(Saved data entries)
******
/-- Instructions that R131 forbids at the end of a loop body and that a thread may issue in user mode. -/
def endless (a b : SReg) (o : BitVec 15) (k : KReg) (d : SReg) (p : BitVec 20) (i : BitVec 13) (w : Stall) (c : BitVec 12) (h : HReg) : List Instr :=
  [.beq a b o, .bne a b o, .blt a b o, .bge a b o, .bltu a b o, .bgeu a b o, .jal d p, .jalr d a i w, .loop a o, .loopv a o,
   .bkany k o, .bknone k o, .bkall k o, .hnul h i, .hnulN h i, .trap c]

/-- Instructions that change nothing but their thread and go on with the next word, with what each does to it: scalar arithmetic, an
o-register, the two orderings, and the heal of a null reference. -/
def straight (s : State) (d a b : SReg) (o : OReg) (h : HReg) (i : BitVec 13) (w : Stall) (c : Scope) : List (Instr × (Thread → Thread)) :=
  [(.addi d a i w, put d (reg s a + BitVec.ofInt 64 i.toInt)), (.add d a b w, put d (reg s a + reg s b)),
   (.sub d a b w, put d (reg s a - reg s b)), (.slt d a b w, put d (truth ((reg s a).slt (reg s b) = true))),
   (.oszero o w, fun t => { t with o := t.o.set o 0x00000000FF800000 }), (.phase c, id), (.fence c, id)] ++
  if s.cur.h[h] = 0 then [(.hheal h, id)] else []

/-- The streams of a LOOPV level advanced once by VL (R128). -/
def streamed (u : Thread) : Thread :=
  let stream (r : SReg) (lo : Nat) (x : Thread) : Thread :=
    put r ((if r = 0 then 0 else x.s[r]) + BitVec.ofNat 64 (vlOf u) * BitVec.ofNat 64 (fld u.ctl.ascale lo 16)) x
  stream 23 48 (stream 22 32 (stream 21 16 (stream 20 0 u)))

/-- The instruction's own word, which several traps report (R138). -/
def own (i : Instr) : Word := BitVec.ofNat 64 ((encode i).getD 0)

/-- A thread that carries out an instruction whose wait is not over (R137): it is still there at its next turn. -/
def waiting (i : Instr) (s : State) : State := { s with tick := s.tick + 1, cur := { s.cur with wait := some i } }

/-- Control registers whose write has a rule of its own: MAPBASE, MSPLIT, LANEPART, EPC and ESTAT. -/
def special : List Nat := [0x800, 0x801, 0x803, 0x102, 0x806]

/-- LBEG or LEND of a level that is active (R130). -/
def activeBound (t : Thread) (n : Nat) : Prop :=
  (0x048 ≤ n ∧ n ≤ 0x04D ∧ n - 0x048 < depthOf t) ∨ (0x050 ≤ n ∧ n ≤ 0x055 ∧ n - 0x050 < depthOf t)

/-- A write of control register `n` passes the checks of R20 and R22. -/
def Writable (s : State) (n : Nat) (x : Word) : Prop :=
  (ctlMask n).isSome = true ∧ (n < 0x100 ∨ inSup s.cur = true) ∧ ctlReadOnly s.cur n = false ∧ ctlValid n x = true ∧
  ¬ activeBound s.cur n

/-- Nothing of the thread is outstanding: no follow-on, no stopped follow-on, no map transfer (R136, R302). -/
def Drained (s : State) : Prop :=
  s.cur.fols = [] ∧ s.cur.folBad = [] ∧ (∀ x ∈ (coreOf s (cidOf s.cur)).xfers, x.frame ≠ s.cur.frame)

/-- A calm thread whose next vector instruction meets no damage, no stop and no breakpoint, is no later member of a stopped
chain group, and whose VL fits in the grant at element width `w` (R145) and in the 1,024 bytes of a register. -/
def VecReady (s : State) (w : Nat) : Prop :=
  Calm s ∧ s.cur.vbad = [] ∧ s.cur.kbad = [] ∧ s.cur.elim = none ∧ s.cur.chain = 0 ∧
  vlOf s.cur ≤ grantMax s.cur w ∧ w * vlOf s.cur ≤ 8192

/-- Element `i` is in the body: not below VSTART, below VL, and its governing bit is set (R24, R27). -/
def body (s : State) (i : Nat) : Bool := decide (vstartOf s.cur ≤ i) && decide (i < vlOf s.cur) && governed s.cur i

/-- The flags of the body's elements, ORed (R67). -/
def bodyFlags (s : State) (g : Nat → Flags) : Flags :=
  ((List.range (vlOf s.cur)).filter (body s)).foldl (fun acc i => acc ||| g i) 0

/-- What a vector instruction leaves: in v_D the elements of width `w` named by `on` hold `val`, every other element, register
and piece of state is as it was, the flags are ORed in, VSTART is 0 and the PC has moved on. The note of values a thread has held
(R33) grows by the old v_D. -/
def VecWrote (s t : State) (d : VReg) (w : Nat) (on : Nat → Bool) (val : Nat → Nat) (g : Flags) : Prop :=
  (∀ j, w * j + w ≤ 8192 → elt t.cur d w j = if on j then val j % 2 ^ w else elt s.cur d w j) ∧
  (∀ r, r ≠ d → vreg t.cur r = vreg s.cur r) ∧
  t = retired (fun u => { u with
    v := t.cur.v, vheld := (d.val, vreg s.cur d) :: u.vheld
    ctl := { u.ctl with vstart := 0, fflags := u.ctl.fflags ||| g.zeroExtend 64 } }) s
******
**What is required**: Would you copy out exactly the lines above that start at the one containing "def special : List" and end at the one containing "(ctlMask n).isSome = true", inclusive?

**Result for this exercise**:
def special : List Nat := [0x800, 0x801, 0x803, 0x102, 0x806]

/-- LBEG or LEND of a level that is active (R130). -/
def activeBound (t : Thread) (n : Nat) : Prop :=
  (0x048 ≤ n ∧ n ≤ 0x04D ∧ n - 0x048 < depthOf t) ∨ (0x050 ≤ n ∧ n ≤ 0x055 ∧ n - 0x050 < depthOf t)

/-- A write of control register `n` passes the checks of R20 and R22. -/
def Writable (s : State) (n : Nat) (x : Word) : Prop :=
  (ctlMask n).isSome = true ∧ (n < 0x100 ∨ inSup s.cur = true) ∧ ctlReadOnly s.cur n = false ∧ ctlValid n x = true ∧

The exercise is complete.